VARIABLE v_tmp : NATURAL := x;
VARIABLE v_ret : NATURAL := 0;
VARIABLE v_line : INTEGER;

BEGIN -- FUNCTION log2

WHILE (v_tmp > 0) LOOP

v_tmp := v_tmp / 2;
v_ret := v_ret + 1;

END LOOP;

v_line := v_ret;
REPORT "Value: " & INTEGER'image(v_line);

RETURN v_ret;

END FUNCTION log2ceil;
 
M

Mike Treseler

xipn said:
Is there any way how to write on the stdout
(console) actual value of bits during the synthesis?

No.
Run a simulation to see text output.
textio and "report" are ignored for synthesis.

-- Mike Treseler
 
K

KJ

xipn said:
Hi all,
I am working on design which is parametrized by GENERIC. In dependence
on values of GENERIC there is inherited e. g. number of counter bits
(just for simplicity). Is there any way how to write on the stdout
(console) actual value of bits during the synthesis?

Is there any idea how to write to the console actual values?
Depends on the synthesis tool, but most will not (or at least didn't when I
last checked). If you're using Altera, then Quartus will output one line
from either an assert or a report. As Mike stated though, better to get
what you want from a simulator since all of them handle 'report'.

KJ
 
B

Ben Jones

Hi,

xipn said:
Hi all,
I am working on design which is parametrized by GENERIC. In dependence
on values of GENERIC there is inherited e. g. number of counter bits
(just for simplicity). Is there any way how to write on the stdout
(console) actual value of bits during the synthesis?

As you have discovered, XST will process REPORT statements and print the
value to the console & log file... but only if the string to be reported is
a constant value. If your generic has a very limited range of values, and
you're really desperate to print it out, you can do something like:

assert COUNTER_BITS = 4 report "4 counter bits" severity note;
assert COUNTER_BITS = 5 report "5 counter bits" severity note;
assert COUNTER_BITS = 6 report "6 counter bits" severity note;

This gets tedious very quickly.

I know that requests have been made (internally) here at Xilinx to lift this
restriction. There doesn't seem to me to be a good reason not to allow
REPORT statements to print out information about your design while it is
being processed. It is very useful as a sanity check during debugging.

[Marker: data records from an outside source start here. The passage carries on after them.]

theorem pixelAt_drawSprite_of_lands (hb : bs.length ≤ 32) {px py : Nat} (h : RowsLand xs ys 0 bs px py) :
    pixelAt (drawSprite f xs ys bs).fb px py = !pixelAt f px py := by
  rw [drawSprite, pixelAt_drawRows _ _ _ _ _ _ _ h.lt.1 hb, decide_eq_true h, Bool.xor_true]

theorem pixelAt_drawSprite_of_not_lands (hb : bs.length ≤ 32) {px py : Nat} (hx : px < 64) (h : ¬RowsLand xs ys 0 bs px py) :
    pixelAt (drawSprite f xs ys bs).fb px py = pixelAt f px py := by
  rw [drawSprite, pixelAt_drawRows _ _ _ _ _ _ _ hx hb, decide_eq_false h, Bool.xor_false]

theorem collision_drawSprite_iff (hb : bs.length ≤ 32) :
    (drawSprite f xs ys bs).collision = true ↔ ∃ px py, RowsLand xs ys 0 bs px py ∧ pixelAt f px py = true := by
  rw [drawSprite, collision_drawRows _ _ _ _ _ hb, Bool.false_or, decide_eq_true_iff]

/-- A pixel is inverted twice or not at all, so a second draw restores the screen (95 W5). -/
theorem drawSprite_twice_fb (hb : bs.length ≤ 32) : (drawSprite (drawSprite f xs ys bs).fb xs ys bs).fb = f := by
  refine screen_ext fun px py hx _ => ?_
  by_cases h : RowsLand xs ys 0 bs px py
  · rw [pixelAt_drawSprite_of_lands hb h, pixelAt_drawSprite_of_lands hb h, Bool.not_not]
  · rw [pixelAt_drawSprite_of_not_lands hb hx h, pixelAt_drawSprite_of_not_lands hb hx h]

/-- A second draw collides exactly where the first one turned a pixel on (95 W5). -/
theorem drawSprite_twice_collision_iff (hb : bs.length ≤ 32) :
    (drawSprite (drawSprite f xs ys bs).fb xs ys bs).collision = true ↔
      ∃ px py, px < 64 ∧ py < 32 ∧ pixelAt f px py = false ∧ pixelAt (drawSprite f xs ys bs).fb px py = true := by
  rw [collision_drawSprite_iff hb]
  constructor
  · rintro ⟨px, py, hlands, hlit⟩
    have hoff : pixelAt f px py = false := by simpa [pixelAt_drawSprite_of_lands hb hlands] using hlit
    exact ⟨px, py, hlands.lt.1, hlands.lt.2, hoff, hlit⟩
  · rintro ⟨px, py, hx, -, hoff, hlit⟩
    have hlands : RowsLand xs ys 0 bs px py := by
      by_contra h
      rw [pixelAt_drawSprite_of_not_lands hb hx h, hoff] at hlit
      cases hlit
    exact ⟨px, py, hlands, hlit⟩

end

/-! ## DRW (R144 to R148) -/

/-- The rows that DRW reads from I on. -/
def State.spriteRows (s : State) (n : Nibble) : List Byte := Memory.readBytes s.mem s.i.toNat n.toNat

theorem State.spriteRows_length_le (s : State) (n : Nibble) : (s.spriteRows n).length ≤ 32 := by
  have hn := n.isLt
  rw [State.spriteRows, Memory.readBytes_length]
  omega

theorem State.spriteRows_getElem (s : State) (n : Nibble) (r : Nat) (hr : r < (s.spriteRows n).length) :
    (s.spriteRows n)[r] = s.readByte (s.i.toNat + r) := Memory.readBytes_getElem ..

/-- The claims' pixels of a sprite are those on which a set bit of its rows lands (R146). -/
theorem spriteSets_iff_rowsLand (s : State) (xs ys : Nat) (n : Nibble) (px py : Nat) :
    SpriteSets s xs ys n.toNat px py ↔ RowsLand xs ys 0 (s.spriteRows n) px py := by
  have hlen : (s.spriteRows n).length = n.toNat := Memory.readBytes_length ..
  constructor
  · rintro ⟨r, c, hr, hc, hbit, hx, hy⟩
    refine ⟨r, c, hc, hlen ▸ hr, ?_, hx, ?_⟩
    · rwa [State.spriteRows_getElem]
    · rwa [Nat.zero_add]
  · rintro ⟨r, c, hc, hr, hbit, hx, hy⟩
    rw [State.spriteRows_getElem] at hbit
    rw [Nat.zero_add] at hy
    exact ⟨r, c, hlen ▸ hr, hc, hbit, hx, hy⟩

/-- The drawing that DRW makes in a state. -/
def State.drawn (s : State) (x y n : Nibble) : Canvas :=
  drawSprite s.fb (s.getV x).toNat (s.getV y).toNat (s.spriteRows n)

/-- The state after a DRW that runs: the collision in VF, and the screen drawn, with its update. -/
def State.afterDraw (s : State) (x y n : Nibble) : State :=
  (s.setV regVF (flagByte (s.drawn x y n).collision)).showScreen (s.drawn x y n).fb
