/-! ### Memory units -/

/-- The team-memory accesses of an issue on a core. -/
def State.teamOps (s : State) (core trick : Nat) : List AccRef :=
  (s.groups.filter fun g => g.coreNo == core).flatMap fun g => g.tidsOf.flatMap fun e =>
    (e.2.ops.filter fun a => a.trick == trick && a.place.isTeam).map fun a => ⟨g.gid, e.1, a.seq⟩
/-- What a group's part of a memory unit does before its requests are carried out: its threads whose predicate is false go on, or the group
traps (R347). -/
def Ctx.beginMem (c : Ctx) (res : List (Nat × Except TrapInfo (MemReq × Target))) (s : State) : State :=
  match failures res with
  | [] => s.advance c.g.gid (c.tids.filter fun t => !c.exec.contains t)
  | errs => (errs.foldl (fun a e => a.reportBad e.2) s).unitTrap c c.exec errs
/-- Carry out a trick's requests (R296, R305, R341): an absent stack page parks them all; otherwise each access is issued in ascending
lane, or its thread parks (DEDUCED, log 15), and team memory is performed in the cycle of issue (R25, R342). -/
def State.runMem (s : State) (l : List Asked) : State :=
  match stackMiss l with
  | some pg => l.foldl (fun acc x => acc.park x.c.g.gid x.tid x.c.l.asid pg x.req x.c.s.issue.npc) s
  | none =>
    let s1 := l.foldl (fun acc x => x.run acc) s
    let s2 := (s1.teamOps s.issue.core s.issue.id).foldl (fun acc r => acc.performTrick r.gid r.tid r.seq) s1
    l.foldl (fun acc x => if x.c.exec.head? == some x.tid then acc.pendOthers x.c x.req.op.writesRegs else acc) s2
/-- A memory unit: `form` makes each executing thread's request. Any trap is the whole group's (R347). `keep` decides a guarded
start. -/
def memUnit (o : Op) (f : Fields) (s : State) (keep : Ctx → MemReq → MemReq)
    (form : Ctx → Nat → Except TrapInfo MemReq) : Out :=
  let parts := s.issue.trick.filterMap fun e => (s.ctx? f e.1 e.2).map fun c => (c, c.exec.map fun t => (t, c.resolved o form t))
  let asked := parts.flatMap fun p =>
    if (failures p.2).isEmpty then (successes p.2).map fun e => ⟨p.1, e.1, keep p.1 e.2.1, e.2.2⟩ else []
  .next ((parts.foldl (fun acc p => p.1.beginMem p.2 acc) s).runMem asked)
/-- Every request stands as it is. -/
def keepAll (_ : Ctx) (r : MemReq) : MemReq := r

end Sys2Proof.Machine
end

For similar reasons, I think that the ability to write files during
synthesis, by means of the standard VHDL mechanisms, has also been
requested, although that is probably a lower priority. I cannot think of any
other solution to your problem right now...

Cheers,

-Ben-
 
M

Mike Treseler

Ben said:
I know that requests have been made (internally) here at Xilinx to lift this
restriction. There doesn't seem to me to be a good reason not to allow
REPORT statements to print out information about your design while it is
being processed. It is very useful as a sanity check during debugging.

The problem is that synthesis processing
unwinds all loops and flattens hierarchy
to construct a netlist. It doesn't
"run the code" like a simulator does.
Doing more than reporting some static values
during elaboration does not make sense to me.

The more valuable debugging aid provided
by synthesis is the RTL viewer.
For similar reasons, I think that the ability to write files during
synthesis, by means of the standard VHDL mechanisms, has also been
requested, although that is probably a lower priority.

For good reason.
Synthesis data ought to be in a vhdl package
anyway or it will miss the free consistency
checks during syntax parsing and elaboration.

-- Mike Treseler
 
B

Ben Jones

Hi Mike,

Mike Treseler said:
The problem is that synthesis processing
unwinds all loops and flattens hierarchy
to construct a netlist. It doesn't
"run the code" like a simulator does.

Well, that's true to some extent, but it does rather depend what you mean by
"run the code". If I write some VHDL that implies a ROM, and the values
inside that ROM are being calculated by a function, then that function is by
necessity being "run" by the synthesis tool.
Doing more than reporting some static values
during elaboration does not make sense to me.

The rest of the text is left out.